Please work on the merged dataset of trips and fares and perform the following data cleaning tasks:

1. Remove trips with invalid locations (i.e. not in New York City);
3. Remove trips with invalid amounts:
    - Total amount must be greater than zero;
    - Total amount must correspond to the sum of all the other amounts.
5. Remove trips with invalid time:
    - Pick-up before drop-off;
    - Valid duration.

After each data cleaning task, report how many rows where removed. Finally report:
- Are there **duplicate trips**?
- How many trips remain after cleaning?

In [2]:
# Exercise 5: Data cleaning with Polars

import polars as pl

# 1. Define explicit schemas for both datasets
trip_data_schema = {
    "medallion": pl.Utf8,
    "hack_license": pl.Utf8,
    "vendor_id": pl.Utf8,
    "rate_code": pl.Int64,
    "store_and_fwd_flag": pl.Utf8,
    "pickup_datetime": pl.Utf8,
    "dropoff_datetime": pl.Utf8,
    "passenger_count": pl.Int64,
    "trip_time_in_secs": pl.Int64,
    "trip_distance": pl.Float64,
    "pickup_longitude": pl.Float64,
    "pickup_latitude": pl.Float64,
    "dropoff_longitude": pl.Float64,
    "dropoff_latitude": pl.Float64
}
trip_fare_schema = {
    "medallion": pl.Utf8,
    " hack_license": pl.Utf8,
    " vendor_id": pl.Utf8,
    " pickup_datetime": pl.Utf8,
    " payment_type": pl.Utf8,
    " fare_amount": pl.Float64,
    " surcharge": pl.Float64,
    " mta_tax": pl.Float64,
    " tip_amount": pl.Float64,
    " tolls_amount": pl.Float64,
    " total_amount": pl.Float64
}

print("Reading data files with Polars using explicit schemas...")
try:
    # Read CSVs with explicit schema
    trip_data = pl.read_csv("data/trip_data.csv", schema=trip_data_schema)
    trip_fare = pl.read_csv("data/trip_fare.csv", schema=trip_fare_schema)
    print(f"Trip data shape: {trip_data.shape}")
    print(f"Trip fare shape: {trip_fare.shape}")

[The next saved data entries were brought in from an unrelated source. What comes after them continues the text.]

-- ==== Sys2Proof/Machine/Types/Safety.lean ====
section
/-! DEFINITION. State of the safety monitor, the fault list and the management pairs (R432 to R451, spec file 16). -/

namespace Sys2Proof.Machine

/-- Function states of R434. -/
inductive FnState | disabled | active | demand | latched
deriving DecidableEq, Repr

/-- One safety function. -/
structure SafeFn where
  /-- R432 (16): enable bit; reset 0. -/
  enabled : Bool
  /-- 64 bits; R433 (16): scope; reset 0. -/
  scope : Nat
  /-- R434 (16): state; reset DISABLED. -/
  state : FnState
  /-- 16 bits; R436 (16): first cause since the function was last ACTIVE; reset 0. -/
  cause : Nat
  /-- 64 bits; R436 (16): its time, T64; reset 0. -/
  detect : Nat
  /-- R439 (16): MODE has been its only cause since it was last ACTIVE; reset false. -/
  onlyMode : Bool
  /-- R436 (16): causes present, each with the object it concerns; reset none. -/
  causes : List (Nat × Nat)
deriving DecidableEq, Repr

/-- An entry of the fault list (R445). -/
structure FaultSt where
  /-- 8 bits; R445 (16): kind. -/
  kind : Nat
  /-- 8 bits; R445 (16): instance. -/
  inst : Nat
  /-- R445 (16): detection, 2⁻¹⁶ ns since reset release, for since_ms. -/
  since : Nat
  /-- 64 bits; R445 (16): detection, T64. -/
  t64 : Nat
deriving DecidableEq, Repr

/-- Where the two computations that a diagnostic of R436 compares differ, as the hardware's failures have it. -/
structure HwWrong where
  /-- R436 (16): the two assemblies of a peg (TAG_MISMATCH). -/
  tag : Bool
  /-- R436 (16): the STALE flag and channel B's (FLAG_CHECK): a late peg goes without it. -/
  stale : Bool
  /-- 32 bits; R436 (16): units whose shadow computes another instant (SHADOW_FIRE). -/
  fire : Nat
  /-- 32 bits; R436 (16): units whose two latches differ (POS_LATCH). -/
  latch : Nat
  /-- 8 bits; R436 (16): channels whose shadow decoder differs (ENC_SHADOW). -/
  enc : Nat
deriving DecidableEq, Repr

def HwWrong.none : HwWrong := { tag := false, stale := false, fire := 0, latch := 0, enc := 0 }

/-- The safety monitor. -/
structure SafetySt where
  /-- R433 (16): functions 0 to 3; reset DISABLED. -/
  fns : Tab SafeFn
  /-- R436 (16): "All" causes present, each with the object it concerns; reset none. -/
  all : List (Nat × Nat)
  /-- R437 (16): safe_state; reset 1 (R441). -/
  safe : Bool
  /-- R442 (16): the heartbeat resumes at the next period start; reset false. -/
  resume : Bool
  /-- R440 (16): the heartbeat is shown; reset false (R441). -/
  beat : Bool
  /-- R440 (16): level of SAFE_A; reset low (R441). -/
  pinA : Bool
  /-- R440 (16): level of SAFE_B; reset high (R441). -/
  pinB : Bool
  /-- R436 (16): T64 at the previous register check, for TIME_CHECK; reset none. -/
  lastT : Option Nat
  /-- R431 (16): the safe state in force was entered for MODE alone; reset false. -/
  modeOnly : Bool
  /-- R436 (16): where compared computations differ; reset none, the hardware works (log 79). -/
  wrong : HwWrong
deriving DecidableEq, Repr

/-- A management pair (R448 to R451). -/
inductive PairState | off | booting | standby | active | faulted
deriving DecidableEq, Repr

/-- Management pairs and the fault list. -/
structure MgmtSt where
  /-- R448 (16): pair A; reset off until boot. -/
  pairA : PairState
  /-- R448 (16): pair B; reset off until boot. -/
  pairB : PairState
  /-- R448 (16): active_pair as last shown, 0 A, 1 B; reset 0. -/
  active : Nat
  /-- R451 (16): image each pair runs, 0 A, 1 B; reset 0. -/
  imageA : Nat
  /-- R451 (16): image of pair B. -/
  imageB : Nat
  /-- R448 (16): committed changes sent to the standby pair since it became standby; reset 0. -/
  mirrored : Nat
  /-- R445 (16): the fault list, oldest first; reset empty. -/
  faults : List FaultSt
deriving DecidableEq, Repr

def SafeFn.reset : SafeFn :=
  { enabled := false, scope := 0, state := .disabled, cause := 0, detect := 0,
    onlyMode := false, causes := [] }

/-- Safe state, pins at their safe levels (R441). -/
def SafetySt.reset : SafetySt :=
  { fns := [], all := [], safe := true, resume := false, beat := false, pinA := false, pinB := true, lastT := none,
    modeOnly := false, wrong := HwWrong.none }

def MgmtSt.reset : MgmtSt :=
  { pairA := .off, pairB := .off, active := 0, imageA := 0, imageB := 0, mirrored := 0, faults := [] }

end Sys2Proof.Machine
end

    # 2. Clean column names (remove leading spaces)
    trip_fare = trip_fare.rename({col: col.strip() for col in trip_fare.columns})

    # 3. Merge datasets
    print("Merging datasets...")
    merged_df = trip_data.join(
        trip_fare,
        left_on=["medallion", "hack_license", "vendor_id", "pickup_datetime"],
        right_on=["medallion", "hack_license", "vendor_id", "pickup_datetime"],
        how="inner"
    )
    initial_count = merged_df.height
    print(f"Initial merged dataset: {initial_count} rows")

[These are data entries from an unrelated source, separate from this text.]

-- ==== Sys2Proof/Machine/Types/Mt.lean ====
section
/-! DEFINITION. State of the two-wire target MT and the controllers MC0 to MC3 (R481 to R496, spec file 18). -/

namespace Sys2Proof.Machine

/-- A two-wire controller (R493 to R495). -/
structure McSt where
  /-- R495 (18): the bus is STUCK; reset false. -/
  stuck : Bool
  /-- R493 (18): select output; reset 0. -/
  sel : Nat
  /-- R496 (18): a transaction was abandoned and is to be repeated after a bus clear; reset false. -/
  abandoned : Bool
  /-- R495 (18): bus clears run; reset 0. -/
  clears : Nat
deriving DecidableEq, Repr

/-- A module site (R493). -/
structure ModuleSt where
  /-- R493 (18): a module answers; reset absent. -/
  present : Bool
  /-- R493 (18): it has been brought to its ready state; reset false. -/
  ready : Bool
  /-- R498 (19): CMIS flag bytes last read; reset 0. -/
  flags : Nat
deriving DecidableEq, Repr

/-- The target MT, the controllers and the modules. -/
structure MtSt where
  /-- 1 bit; R484 (18): MT_CFG.STYLE; reset strap MT_STYLE. -/
  style : Bool
  /-- 1 bit; R484 (18): MT_CFG.PEC_REQ; reset 0. -/
  pecReq : Bool
  /-- 8 bits; R484 (18): ALERT_SRC; reset 0. -/
  src : Nat
  /-- 8 bits; R484 (18): ALERT_MASK; reset 0xFF. -/
  mask : Nat
  /-- 4 bits; R484 (18): ALERT_CUR; reset 0xF. -/
  cur : Nat
  /-- 8 bits; R491 (18): bits that are set, unmasked and reported; reset 0. -/
  reported : Nat
  /-- 13 bits; R484 (18): WIN_BASE; reset 0. -/
  winBase : Nat
  /-- 8 bits; R487 (18): pointer; reset 0. -/
  pointer : Nat
  /-- 8 bits; R484 (18): MT_ERR_PEC; reset 0. -/
  errPec : Nat
  /-- 8 bits; R484 (18): MT_ERR_ACCESS; reset 0. -/
  errAccess : Nat
  /-- 8 bits; R484 (18): MT_TIMEOUTS; reset 0. -/
  timeouts : Nat
  /-- R493 (18): controllers MC0 to MC3. -/
  mcs : Tab McSt
  /-- R493 (18): module sites 0 to 15. -/
  modules : Tab ModuleSt
deriving DecidableEq, Repr

def McSt.reset : McSt := { stuck := false, sel := 0, abandoned := false, clears := 0 }

def ModuleSt.reset : ModuleSt := { present := false, ready := false, flags := 0 }

def MtSt.reset : MtSt :=
  { style := false, pecReq := false, src := 0, mask := 0xFF, cur := 0xF, reported := 0, winBase := 0, pointer := 0,
    errPec := 0, errAccess := 0, timeouts := 0, mcs := [], modules := [] }

end Sys2Proof.Machine
end

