-- ==== Sys2Proof/Machine/Sha.lean ====
section
/-! DEFINITION. SHA-256 and HMAC-SHA-256, which R354 to R360 name (PRESUMED, log 16: FIPS 180-4 and RFC 2104). -/

namespace Sys2Proof.Machine

/-- The prime numbers below 312, of which there are 64. -/
def shaPrimes : List Nat :=
  (List.range 312).filter fun n => decide (2 ≤ n) && (List.range 16).all fun d => n ≤ d + 2 || n % (d + 2) != 0

/-- The first 32 bits of the fractional part of the `k`-th root of `n`, with the root below 2⁵: its bits are found from the
highest down. -/
def rootBits (k n : Nat) : BitVec 32 :=
  BitVec.ofNat 32 ((List.range 37).foldr (fun b r => if (r + 2 ^ b) ^ k ≤ n * 2 ^ (32 * k) then r + 2 ^ b else r) 0)

/-- The round constants: from the cube roots of the first 64 primes. -/
def shaK : List (BitVec 32) := shaPrimes.map (rootBits 3)

/-- The first chaining value: from the square roots of the first 8 primes. -/
def shaH : List (BitVec 32) := (shaPrimes.take 8).map (rootBits 2)

/-- A 32-bit word from four bytes, most significant first. -/
def shaWord (bs : List Byte) : BitVec 32 :=
  BitVec.ofNat 32 (bs.foldl (fun n b => n * 256 + b.toNat) 0)

/-- A 32-bit word as four bytes, most significant first. -/
def shaBytes (w : BitVec 32) : List Byte := (le 4 w.toNat).reverse

/-- `n` further words of the message schedule, `w` newest first. -/
def shaSchedule : Nat → List (BitVec 32) → List (BitVec 32)
  | 0, w => w
  | n + 1, w =>
    let g := fun i => w.getD i 0
    let s0 := (g 14).rotateRight 7 ^^^ (g 14).rotateRight 18 ^^^ (g 14) >>> 3
    let s1 := (g 1).rotateRight 17 ^^^ (g 1).rotateRight 19 ^^^ (g 1) >>> 10
    shaSchedule n ((s1 + g 6 + s0 + g 15) :: w)

/-- One round on the eight working words. -/
def shaRound (v : List (BitVec 32)) (kw : BitVec 32) : List (BitVec 32) :=
  match v with
  | [a, b, c, d, e, f, g, h] =>
    let t1 := h + (e.rotateRight 6 ^^^ e.rotateRight 11 ^^^ e.rotateRight 25) + ((e &&& f) ^^^ (~~~e &&& g)) + kw
    let t2 := (a.rotateRight 2 ^^^ a.rotateRight 13 ^^^ a.rotateRight 22) + ((a &&& b) ^^^ (a &&& c) ^^^ (b &&& c))
    [t1 + t2, a, b, c, d + t1, e, f, g]
  | v => v

/-- One block of 64 bytes taken into the chaining value. -/
def shaBlock (h : List (BitVec 32)) (blk : List Byte) : List (BitVec 32) :=
  let w0 := (List.range 16).map fun i => shaWord ((blk.drop (4 * i)).take 4)
  let w := (shaSchedule 48 w0.reverse).reverse
  List.zipWith (· + ·) h ((List.zipWith (· + ·) shaK w).foldl shaRound h)

/-- `n` blocks from the front of the padded message. -/
def shaBlocks : Nat → List (BitVec 32) → List Byte → List (BitVec 32)
  | 0, h, _ => h
  | n + 1, h, bs => shaBlocks n (shaBlock h (bs.take 64)) (bs.drop 64)

/-- SHA-256. -/
def sha256 (m : List Byte) : List Byte :=
  let zeros := (119 - m.length % 64) % 64
  let p := m ++ 0x80 :: (List.replicate zeros 0 ++ (le 8 (8 * m.length)).reverse)
  ((shaBlocks (p.length / 64) shaH p).map shaBytes).flatten

/-- HMAC-SHA-256 under a key of at most 64 bytes. -/
def hmac (key m : List Byte) : List Byte :=
  let k := key ++ List.replicate (64 - key.length) 0
  sha256 (k.map (· ^^^ 0x5c) ++ sha256 (k.map (· ^^^ 0x36) ++ m))

end Sys2Proof.Machine
end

    # --- Task 1: Remove trips with invalid locations ---
    print("\n--- Task 1: Remove trips with invalid locations ---")
    NYC_BOUNDS = {
        "lon_min": -74.25, "lon_max": -73.7,
        "lat_min": 40.5, "lat_max": 41.0
    }
    merged_df = merged_df.filter(
        (pl.col("pickup_longitude").is_between(NYC_BOUNDS["lon_min"], NYC_BOUNDS["lon_max"])) &
        (pl.col("pickup_latitude").is_between(NYC_BOUNDS["lat_min"], NYC_BOUNDS["lat_max"])) &
        (pl.col("dropoff_longitude").is_between(NYC_BOUNDS["lon_min"], NYC_BOUNDS["lon_max"])) &
        (pl.col("dropoff_latitude").is_between(NYC_BOUNDS["lat_min"], NYC_BOUNDS["lat_max"])) &
        pl.col("pickup_longitude").is_not_null() &
        pl.col("pickup_latitude").is_not_null() &
        pl.col("dropoff_longitude").is_not_null() &
        pl.col("dropoff_latitude").is_not_null()
    )
    after_loc = merged_df.height
    print(f"Removed {initial_count - after_loc} rows with invalid locations. Remaining: {after_loc}")

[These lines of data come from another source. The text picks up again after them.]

/-- The regions that a stream delivers, the whole frame where none is set (R224), in the lines of an image in which `e` exposures of
`h` lines take turns: each region lies in every exposure, and has E × H_out lines (R190, R226, R277). -/
def roisOf (o : OutSet) (w h e : Nat) : List Roi :=
  (if o.rois.isEmpty then [{ x := 0, y := 0, w := w, h := h }] else o.rois).map fun r => { r with y := e * r.y, h := e * r.h }

/-- Width and height of a region's output (R226). -/
def outW (o : OutSet) (r : Roi) : Nat := r.w / (o.bx * o.dx)
def outH (o : OutSet) (r : Roi) : Nat := r.h / (o.by_ * o.dy)

/-- Bytes of a region's image without Press. -/
def rawSize (o : OutSet) (r : Roi) : Nat := outH o r * lineSize o.format (outW o r)

/-- SLICES of R234. -/
def slicesOf (o : OutSet) (r : Roi) : Nat := (outH o r + 63) / 64

/-- The bound of a Press-V codestream (R236), PV_BPP in 1/16. -/
def pressVBound (o : OutSet) (r : Roi) : Nat := (o.bpp * outW o r * outH o r + 127) / 128 + 512

/-- Bytes that two or more regions add (R238). -/
def dirTerm (n : Nat) : Nat := if n < 2 then 0 else 256 + 63 * n

/-- F_out of R238. -/
def fOut (o : OutSet) (w h e : Nat) : Nat :=
  let l := roisOf o w h e
  let one := fun r =>
    if o.press = 0 then rawSize o r
    else if o.press = 1 then (rawSize o r * 100 + o.ratio - 1) / o.ratio + 80 + 19 * slicesOf o r
    else pressVBound o r
  (l.map one).foldl (· + ·) 0 + dirTerm l.length

/-- The largest payload of a frame (R251, R272): for PRESS_L the container bound of R234. -/
def fMax (o : OutSet) (w h e : Nat) : Nat :=
  let l := roisOf o w h e
  if o.press = 1 then (l.map fun r => rawSize o r + 80 + 19 * slicesOf o r).foldl (· + ·) 0 + dirTerm l.length
  else fOut o w h e

/-- The parts of a folded frame (R277): their sizes without padding; of EXPOSURE_SPLIT one of H_out lines for each exposure. -/
def foldSizes (fold : Nat × Nat) (o : OutSet) (w h e : Nat) : List Nat :=
  match roisOf o w h e with
  | [r] =>
    let ow := outW o r
    let oh := outH o r
    let bytes := storeBits (fmtCode o.format) / 8
    if fold.1 = 1 then List.replicate (fmtComps o.format) (oh * ow * bytes)
    else if fold.1 = 2 then [oh * ow * bytes]
    else if fold.1 = 3 then List.replicate ((List.range 16).filter (bit fold.2)).length (oh * ((ow + 7) / 8))
    else if fold.1 = 4 then (if e ≤ 1 then [rawSize o r] else List.replicate e (rawSize o r / e))
    else [rawSize o r]
  | _ => [fMax o w h e]

/-- Parts with every one but the last padded to 64 bytes (R277). -/
def foldTotal : List Nat → Nat
  | [] => 0
  | [n] => n
  | n :: l => (n + 63) / 64 * 64 + foldTotal l

/-- F_fold of R278; without a Fold the largest payload. -/
def fFold (fold : Nat × Nat) (o : OutSet) (w h e : Nat) : Nat :=
  if fold.1 = 0 then fMax o w h e else foldTotal (foldSizes fold o w h e)

/-- F_out, folded (R238, R278). -/
def fOutFold (fold : Nat × Nat) (o : OutSet) (w h e : Nat) : Nat :=
  if fold.1 = 0 then fOut o w h e else foldTotal (foldSizes fold o w h e)

namespace ImgIn

/-- Stage 9's binning (R227): component `c` of the binned pixel at (x0, y0) of the `k`-th exposure that takes its turn. -/
def binned (i : ImgIn) (o : OutSet) (c x0 y0 k : Nat) : Int :=
  let col := fmtClass o.format == 3
  let vs := (List.range o.by_).flatMap fun dy => (List.range o.bx).map fun dx => i.v9 col c (x0 + dx) ((y0 + dy) * i.ways + k)
  let s := vs.foldl (· + ·) 0
  let n : Int := (o.bx * o.by_ : Nat)
  if o.mean then (s + n / 2).fdiv n else min s max24

/-- Conversion to `b` bits (R228). -/
def convert (o : OutSet) (v : Int) : Nat :=
  let b := codeBits (fmtCode o.format)
  let h := if o.shift = 0 then 0 else 2 ^ (o.shift - 1)
  min (2 ^ b - 1) ((v.toNat + h) / 2 ^ o.shift)

/-- The order in which a layout stores components (R229); 4 stands for X of a three-component mosaic. -/
def order (f : Nat) : List Nat :=
  if fmtClass f != 3 then [0]
  else if fmtLayout f = 1 then [0, 1, 2] else if fmtLayout f = 2 then [2, 1, 0]
  else if fmtLayout f = 3 then [0, 1, 2, 3] else [2, 1, 0, 3]

/-- An output component in storage order at output place (x, y) of a region (R226 to R229). -/
def comp (i : ImgIn) (o : OutSet) (r : Roi) (n x y : Nat) : Nat :=
  let c := (order o.format).getD n 0
  if c = 3 ∧ !(i.mosaic = 0x10 ∨ i.mosaic = 0x11) then 0
  else convert o (i.binned o c (r.x + x * o.bx * o.dx) (r.y / i.ways + y / i.ways * o.by_ * o.dy) (y % i.ways))

end ImgIn

/-- Values of `b` bits without gaps, the first in the least significant bits (R229). -/
def packBits (b : Nat) (l : List Nat) : List Byte :=
  le ((l.length * b + 7) / 8) (l.foldr (fun v a => v % 2 ^ b + a * 2 ^ b) 0)

/-- Components of a line, pixel by pixel, in a width code's storage (R229). -/
def storeLine (f : Nat) (l : List Nat) : List Byte :=
  let c := fmtCode f
  if c = 6 then
    ((List.range (l.length / 4)).map fun p =>
      le 4 (l.getD (4 * p) 0 + l.getD (4 * p + 1) 0 * 2 ^ 10 + l.getD (4 * p + 2) 0 * 2 ^ 20)).flatten
  else packBits (storeBits c) l

/-- A line of a region's image (R229). -/
def ImgIn.row (i : ImgIn) (o : OutSet) (r : Roi) (y : Nat) : List Byte :=
  storeLine o.format ((List.range (outW o r)).flatMap fun x => (List.range (fmtComps o.format)).map fun n => i.comp o r n x y)

/-- The prediction of Press-L (R231). -/
def predict (b s : Nat) (at_ : Nat → Nat → Nat) (x y : Nat) : Int :=
  let a := at_ (x - s) y
  let u := at_ x (y - s)
  let c := at_ (x - s) (y - s)
  if y < s then (if x < s then (2 ^ (b - 1) : Nat) else (a : Int))
  else if x < s then u
  else if max a u ≤ c then (min a u : Nat)
  else if c ≤ min a u then (max a u : Nat)
  else (a : Int) + u - c

/-- The mapped residual (R232). -/
def residual (b : Nat) (v : Nat) (p : Int) : Nat :=
  let e := signed b (unsigned b ((v : Int) - p))
  if 0 ≤ e then (2 * e).toNat else (-2 * e - 1).toNat

/-- The bits of a number, most significant first. -/
def bitsMsb (w v : Nat) : List Bool := (List.range w).map fun i => bit v (w - 1 - i)

/-- The code of one mapped residual (R232). -/
def rice (b k u : Nat) : List Bool :=
  let q := u / 2 ^ k
  if q < 24 then List.replicate q true ++ [false] ++ bitsMsb k (u % 2 ^ k) else List.replicate 24 true ++ bitsMsb b u

/-- The parameter with the fewest coded bits, the smaller on a tie (R233). -/
def bestK (b : Nat) (us : List Nat) : Nat :=
  let cost := fun k => (us.map fun u => (rice b k u).length).foldl (· + ·) 0
  (List.range b).foldl (fun a k => if cost k < cost a then k else a) 0

/-- A group of up to 16 residuals (R232). -/
def riceGroup (b : Nat) (us : List Nat) : List Bool :=
  let k := bestK b us
  bitsMsb 4 k ++ us.flatMap (rice b k)

/-- Residuals in groups of 16. -/
def riceLine (b : Nat) : Nat → List Nat → List Bool
  | 0, _ => []
  | n + 1, us => if us.isEmpty then [] else riceGroup b (us.take 16) ++ riceLine b n (us.drop 16)

/-- Bits into bytes from the most significant bit down (R232). -/
def packMsb (l : List Bool) : List Byte :=
  (List.range ((l.length + 7) / 8)).map fun n =>
    BitVec.ofNat 8 (((List.range 8).map fun j => if l.getD (8 * n + j) false then 2 ^ (7 - j) else 0).foldl (· + ·) 0)

/-- The neighbour step of R231. -/
def stepOf (f : Nat) : Nat := if fmtClass f = 2 then tileOf (fmtLayout f) else 1

namespace ImgIn

/-- Lines of slice `n` of a region. -/
def sliceLines (o : OutSet) (r : Roi) (n : Nat) : Nat := min 64 (outH o r - 64 * n)

/-- The code of a slice (R231, R232). -/
def sliceCode (i : ImgIn) (o : OutSet) (r : Roi) (n : Nat) : List Byte :=
  let b := codeBits (fmtCode o.format)
  let s := stepOf o.format
  packMsb ((List.range (sliceLines o r n)).flatMap fun y => (List.range (fmtComps o.format)).flatMap fun c =>
    let at_ := fun x y => i.comp o r c x (64 * n + y)
    let us := (List.range (outW o r)).map fun x => residual b (at_ x y) (predict b s at_ x y)
    riceLine b (us.length + 1) us)

/-- A slice with its header and padding (R233, R234). -/
def slice (i : ImgIn) (o : OutSet) (r : Roi) (n : Nat) : List Byte :=
  let code := i.sliceCode o r n
  let raw := (List.range (sliceLines o r n)).flatMap fun y => i.row o r (64 * n + y)
  let plain := decide (raw.length ≤ code.length)
  let body := if plain then raw else code
  let l := le 8 (body.length + n * 2 ^ 32 + b2n plain * 2 ^ 48) ++ body
  l ++ List.replicate ((8 - l.length % 8) % 8) 0

/-- The header of a Press-L container (R234). -/
def pressHeader (o : OutSet) (r : Roi) : List Byte :=
  let h := le 4 0x4C504B46 ++ le 2 1 ++ le 2 o.format ++ le 2 (outW o r) ++ le 2 (outH o r) ++
    le 1 (fmtComps o.format) ++ le 1 (codeBits (fmtCode o.format)) ++ le 1 (stepOf o.format) ++ le 1 64 ++
    le 2 (slicesOf o r) ++ List.replicate 42 0
  h ++ le 4 (crc32c h)

/-- The slice directory and the end record (R234). -/
def pressEnd (i : ImgIn) (o : OutSet) (r : Roi) : List Byte :=
  let n := slicesOf o r
  let sizes := (List.range n).map fun k => (i.slice o r k).length
  let offs := (List.range n).map fun k => 64 + (sizes.take k).foldl (· + ·) 0
  let dir := (offs.map (le 4)).flatten
  let image := (List.range (outH o r)).flatMap fun y => i.row o r y
  let e := le 4 0x45504B46 ++ le 4 (64 + sizes.foldl (· + ·) 0) ++ le 4 (crc32c image)
  dir ++ e ++ le 4 (crc32c (dir ++ e))

/-- What a Press-V code stream depends on beside the image. -/
def pvSet (o : OutSet) (r : Roi) : List Nat := [o.format, o.tier, o.nly, o.bpp, outW o r, outH o r]

/-- The head of a Press-V codestream (R235): SOC, the capabilities marker with profile and level, picture header,
component table and weights, in the layout of ISO/IEC 21122-1 (log 11). -/
def pvHead (i : ImgIn) (o : OutSet) (r : Roi) : List Byte :=
  let be := fun n v => (le n v).reverse
  let comps := fmtComps o.format
  let free := fun a n => (List.range n).map fun k => Config.pressVByte (pvSet o r) [] (a + k)
  let profile := (if o.tier = 0 then 0x3040 else 0x4040) + (if comps = 4 then 0x0E00 else 0x0A00)
  let level := be 2 profile ++ be 2 ((Config.pressVLevel [outW o r, outH o r, i.rate, o.bpp]).getD 0)
  let bands := comps * (6 + 2 * o.nly)
  be 2 0xFF10 ++ (be 2 0xFF50 ++ be 2 6 ++ level) ++
    (be 2 0xFF12 ++ be 2 26 ++ free 0 4 ++ level ++ be 2 (outW o r) ++ be 2 (outH o r) ++ be 2 0 ++ be 2 (64 / 2 ^ o.nly) ++
      le 1 comps ++ le 1 4 ++ le 1 8 ++ le 1 20 ++ le 1 0x84 ++ le 1 (b2n (decide (3 ≤ comps))) ++ le 1 (0x50 + o.nly) ++ free 4 1) ++
    (be 2 0xFF13 ++ be 2 (2 + 2 * comps) ++ (List.replicate comps (le 1 (codeBits (fmtCode o.format)) ++ le 1 0x11)).flatten) ++
    (be 2 0xFF14 ++ be 2 (2 + 2 * bands) ++ free 5 (2 * bands))

/-- Lines of a region's output that the first `n + 1` Press-V slices wait for (R235, R240): with two vertical levels a
slice waits on lines below it (log 11). -/
def pvLines (o : OutSet) (r : Roi) (n : Nat) : Nat := min (outH o r) (64 * (n + 1) + if o.nly = 2 then 64 else 0)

    # --- Task 2: Remove trips with invalid amounts ---
    print("\n--- Task 2: Remove trips with invalid amounts ---")
    merged_df = merged_df.filter(pl.col("total_amount") > 0)
    after_amount = merged_df.height
    print(f"Removed {after_loc - after_amount} rows with total_amount <= 0. Remaining: {after_amount}")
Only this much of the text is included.